Study circle participants also appreciate the method itself. Participants themselves discuss and decide the content of what they learn, depending on their interests and the problems present in their community. The method puts an equal stress on learning and social aims. A study circle mentor explained: every circle brings something new [..] I tell participants that everyone finds in a circle what he or she's looking for [... ] first we only discussed things and got to know each other [...] then we set our objectives [...] then we prepared our plan how to realise these objectives [..] we acquired all the literature needed [...] then the fieldwork started [...] and the final objective was the exhibition [... ] later we added some new elements [... ] and now it has become a kind of meeting place, where people meet after mass, they sit and talk [... ] I think that it has a long-term effect because all the community gets more self-esteem [..] we've found out that we ourselves know best how to settle our 'garden'. (Focus group participant, Slovenia)

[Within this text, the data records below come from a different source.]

-- ==== Sys2Proof/Laws/Exec.lean ====
section
/-! SUPPORT. All that a command, a framed command and a step can do to the registers, said once: the inversion lemmas
that a proof about every command cites. -/

namespace Sys2Proof.Machine

variable {s t : State}

/-- Only the cursor and the device may differ. -/
structure SameRegisters (s t : State) : Prop where
  configured : t.configured = s.configured
  desc : t.desc = s.desc
  mode : t.mode = s.mode
  pending : t.pending = s.pending
  params : t.params = s.params
  input : t.input = s.input
  responses : t.responses = s.responses

theorem SameRegisters.refl (s : State) : SameRegisters s s := ⟨rfl, rfl, rfl, rfl, rfl, rfl, rfl⟩

theorem SameRegisters.trans {u : State} (h : SameRegisters s t) (h' : SameRegisters t u) : SameRegisters s u :=
  ⟨h'.configured.trans h.configured, h'.desc.trans h.desc, h'.mode.trans h.mode, h'.pending.trans h.pending,
    h'.params.trans h.params, h'.input.trans h.input, h'.responses.trans h.responses⟩

theorem SameRegisters.moved (s : State) (x v : Nat) (d : Device) :
    SameRegisters s (((s.setDevice d).setCurH x).setCurV v) := ⟨rfl, rfl, rfl, rfl, rfl, rfl, rfl⟩

/-- A scroll that completes: the shift, the clear, the re-anchored cursor (R167). -/
theorem scroll_eq_next (h : scroll s = .next t) :
    ∃ d1 d2, shiftRowsUp s.params s.desc s.dev = .ok d1 ∧
      clearLastRow s.params s.desc (activeColors s).bg d1 = .ok d2 ∧
      t = ((s.setDevice d2).setCurH 0).setCurV ((gridH s.params s.desc - 1) * ch s.params) := by
  obtain ⟨d1, e1, h⟩ := onDevice_eq_next.1 h
  obtain ⟨d2, e2, h⟩ := onDevice_eq_next.1 h
  cases h
  exact ⟨d1, d2, e1, e2, rfl⟩

/-- A scroll check that completes scrolls or does nothing (R162). -/
theorem scrollCheck_eq_next (h : scrollCheck s = .next t) : t = s ∨ scroll s = .next t := by
  unfold scrollCheck at h
  split at h
  · exact .inr h
  · cases h; exact .inl rfl

theorem scroll_sameRegisters (h : scroll s = .next t) : SameRegisters s t := by
  obtain ⟨_, _, -, -, rfl⟩ := scroll_eq_next h; exact .moved _ _ _ _

theorem scrollCheck_sameRegisters (h : scrollCheck s = .next t) : SameRegisters s t := by
  rcases scrollCheck_eq_next h with rfl | h
  exacts [.refl _, scroll_sameRegisters h]

theorem goDown_sameRegisters (h : goDown s = .next t) : SameRegisters s t :=
  have q := scrollCheck_sameRegisters h
  ⟨q.configured, q.desc, q.mode, q.pending, q.params, q.input, q.responses⟩

theorem goToLineStart_sameRegisters (h : goToLineStart s = .next t) : SameRegisters s t :=
  have q := scrollCheck_sameRegisters h
  ⟨q.configured, q.desc, q.mode, q.pending, q.params, q.input, q.responses⟩

theorem advanceCursor_sameRegisters (h : advanceCursor s = .next t) : SameRegisters s t := by
  unfold advanceCursor wrapIfFull at h
  split at h
  · have q := scrollCheck_sameRegisters h
    exact ⟨q.configured, q.desc, q.mode, q.pending, q.params, q.input, q.responses⟩
  · cases h; exact ⟨rfl, rfl, rfl, rfl, rfl, rfl, rfl⟩

theorem ifConfigured_eq_next {body : Result} (h : ifConfigured s body = .next t) :
    (s.configured = false ∧ t = s.reject .rejNotConfigured) ∨ (s.configured = true ∧ body = .next t) := by
  cases hc : s.configured with
  | false => rw [ifConfigured_of_false hc] at h; cases h; exact .inl ⟨rfl, rfl⟩
  | true => rw [ifConfigured_of_true hc] at h; exact .inr ⟨rfl, h⟩

/-- All that a command can do to the registers: it is rejected with no effect; it is an accepted INIT; it is a SETPANIC;
or it moves the cursor and accesses memory, and answers OK or, for a READPX alone, ABSENT. -/
inductive Answered (i : Instr) (s t : State) : Prop
  | rejected (cause : Status) (code : 0x80 ≤ cause.code.toNat) (after : t = s.reject cause)
  | constructed (d : Descriptor) (dev : Device) (is : i = .init d) (before : s.configured = false)
      (after : t = ((s.construct d).setDevice dev).respond .ok 0#24)
  | completed (u : State) (st : Status) (data : Rgb24) (same : SameRegisters s u) (before : s.configured = true)
      (status : st = .ok ∨ (st = .absent ∧ ∃ h v, i = .readpx h v))
      (answer : data ≠ 0#24 → st = .ok ∧ ∃ h v, i = .readpx h v) (after : t = u.respond st data)
  | panicked (is : i = .setpanic) (before : s.configured = true) (after : t = s.setPanicMode.respond .ok 0#24)

theorem answered_of_respondOk {i : Instr} {r : Result} (hr : ∀ u, r = .next u → SameRegisters s u)
    (hc : s.configured = true) (h : andThen r respondOk = .next t) : Answered i s t := by
  obtain ⟨u, e1, e2⟩ := andThen_eq_next.1 h
  cases e2
  exact .completed u .ok 0#24 (hr u e1) hc (.inl rfl) (fun h => absurd rfl h) rfl

theorem answered_of_onDevice {i : Instr} {op : Device → Except Fault Device} (hc : s.configured = true)
    (h : onDevice s op respondOk = .next t) : Answered i s t := by
  obtain ⟨d, -, e⟩ := onDevice_eq_next.1 h
  cases e
  exact .completed (s.setDevice d) .ok 0#24 ⟨rfl, rfl, rfl, rfl, rfl, rfl, rfl⟩ hc (.inl rfl) (fun h => absurd rfl h) rfl

theorem answered_of_ifConfigured {i : Instr} {body : Result} (h : ifConfigured s body = .next t)
    (hb : s.configured = true → body = .next t → Answered i s t) : Answered i s t := by
  rcases ifConfigured_eq_next h with ⟨-, rfl⟩ | ⟨hc, h⟩
  exacts [.rejected _ (by decide) rfl, hb hc h]

/-- The inversion lemma of `exec`. -/
theorem exec_answered {i : Instr} (h : exec i s = .next t) : Answered i s t := by
  cases i with
  | init d =>
    simp only [exec, execInit] at h
    split at h
    · cases h; exact .rejected _ (by decide) rfl
    · rename_i hc
      split at h
      · obtain ⟨dev, -, e⟩ := onDevice_eq_next.1 h
        cases e
        exact .constructed d dev rfl (by simpa using hc) rfl
      · cases h; exact .rejected _ (by decide) rfl
  | fill p => exact answered_of_ifConfigured h answered_of_onDevice
  | drawpx x y p => exact answered_of_ifConfigured h answered_of_onDevice
  | readpx x y =>
    refine answered_of_ifConfigured h fun hc h => ?_
    split at h <;> cases h
    · rename_i d _
      exact .completed (s.setDevice d) _ _ ⟨rfl, rfl, rfl, rfl, rfl, rfl, rfl⟩ hc (.inl rfl) (fun _ => ⟨rfl, _, _, rfl⟩) rfl
    · rename_i d _
      exact .completed (s.setDevice d) _ _ ⟨rfl, rfl, rfl, rfl, rfl, rfl, rfl⟩ hc (.inr ⟨rfl, _, _, rfl⟩)
        (fun h => absurd rfl h) rfl
  | putc c =>
    refine answered_of_ifConfigured h fun hc h => ?_
    split at h
    · obtain ⟨d, -, e⟩ := onDevice_eq_next.1 h
      exact answered_of_respondOk (r := advanceCursor (s.setDevice d)) (fun u e =>
        have q := advanceCursor_sameRegisters e
        ⟨q.configured, q.desc, q.mode, q.pending, q.params, q.input, q.responses⟩) hc e
    · cases h; exact .rejected _ (by decide) rfl
  | godown => exact answered_of_ifConfigured h (answered_of_respondOk fun _ => goDown_sameRegisters)
  | linestart => exact answered_of_ifConfigured h (answered_of_respondOk fun _ => goToLineStart_sameRegisters)
  | newline =>
    refine answered_of_ifConfigured h (answered_of_respondOk fun u e => ?_)
    obtain ⟨m, e1, e2⟩ := andThen_eq_next.1 e
    exact (goDown_sameRegisters e1).trans (goToLineStart_sameRegisters e2)
  | setpanic =>
    refine answered_of_ifConfigured h fun hc h => ?_
    cases h; exact .panicked rfl hc rfl

/-! ### Framed commands and steps -/

/-- All that a framed command can do: run its command, or be rejected as malformed (R233). -/
theorem runFramed_eq_next {w0 w1 : Word64} (h : runFramed w0 w1 s = .next t) :
    (∃ i, decodePair w0 w1 = .command i ∧ exec i s = .next t) ∨
      (∃ cause, decodePair w0 w1 = .malformed cause ∧ t = s.reject (malformedStatus cause)) := by
  unfold runFramed at h
  split at h
  · exact .inl ⟨_, ‹_›, h⟩
  · cases h; exact .inr ⟨_, ‹_›, rfl⟩

theorem State.setPending_of_none (h : s.pending = none) : s.setPending none = s := by
  cases s; cases h; rfl

/-- All that a word on the port can do: be held, or complete a command, which runs with PENDING empty (R34, R71). -/
theorem deliverWord_eq_next {w : Word64} (h : deliverWord w s = .next t) :
    (s.pending = none ∧ startsTwoWords w = true ∧ t = s.setPending (some w)) ∨
      (∃ w0 w1, (s.pending = none ∧ w0 = w ∧ w1 = 0#64 ∨ s.pending = some w0 ∧ w1 = w) ∧
        runFramed w0 w1 (s.setPending none) = .next t) := by
  unfold deliverWord at h
  split at h
  · rename_i w0 hp; exact .inr ⟨w0, w, .inr ⟨hp, rfl⟩, h⟩
  · rename_i hp
    split at h
    · cases h; exact .inl ⟨hp, ‹_›, rfl⟩
    · exact .inr ⟨w, 0#64, .inl ⟨hp, rfl, rfl⟩, by rw [State.setPending_of_none hp]; exact h⟩

/-- All that a step can do: nothing, where no input is left, or what the next input does. -/
theorem step_eq_next (h : step s = .next t) :
    (s.input = [] ∧ t = s) ∨ ∃ e rest, s.input = e :: rest ∧ takeEvent e (s.setInput rest) = .next t := by
  simp only [step, nextStep] at h
  split at h
  · cases h; exact .inl ⟨‹_›, rfl⟩
  · exact .inr ⟨_, _, ‹_›, h⟩

/-- A word at the front of the inputs is delivered. -/
theorem step_of_word {w : Word64} {rest : List Event} (h : s.input = .word w :: rest) :
    step s = deliverWord w (s.setInput rest) := by
  simp only [step, nextStep, h, takeEvent]

end Sys2Proof.Machine
end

Study circles' importance also lies in encouraging socio-cultural animation and education and learning in communities where other forms of education and social life are more or less absent. They also help develop local communities. State funds are provided, which covering both the education of mentors and organising the circles - although many also find sponsors for additional costs.

There also seems to be an interesting shift from volunteer work in associations to programme volunteers, who assist professionals in the social services in the execution of their work. Two types of volunteer programme were most often mentioned in our national reports: in the field of health, and to support immigrants.

These combined efforts seem to have had some effect. In Slovenia and Spain, political transformations to democracy seem to have encouraged a flourishing of civil society. The Netherlands addressed head-on whether there has been a decline in volunteering, with data showing the level of volunteer work has not decreased since 1975.22 But there has been a change in the composition of this volunteer 'army': in particular fewer housewives and students but more retired people. Notwithstanding this, concern about the long-term effects of the growing dominance of work was widespread: ultimately the fear is that this could damage people's willingness to engage in civil society and the community.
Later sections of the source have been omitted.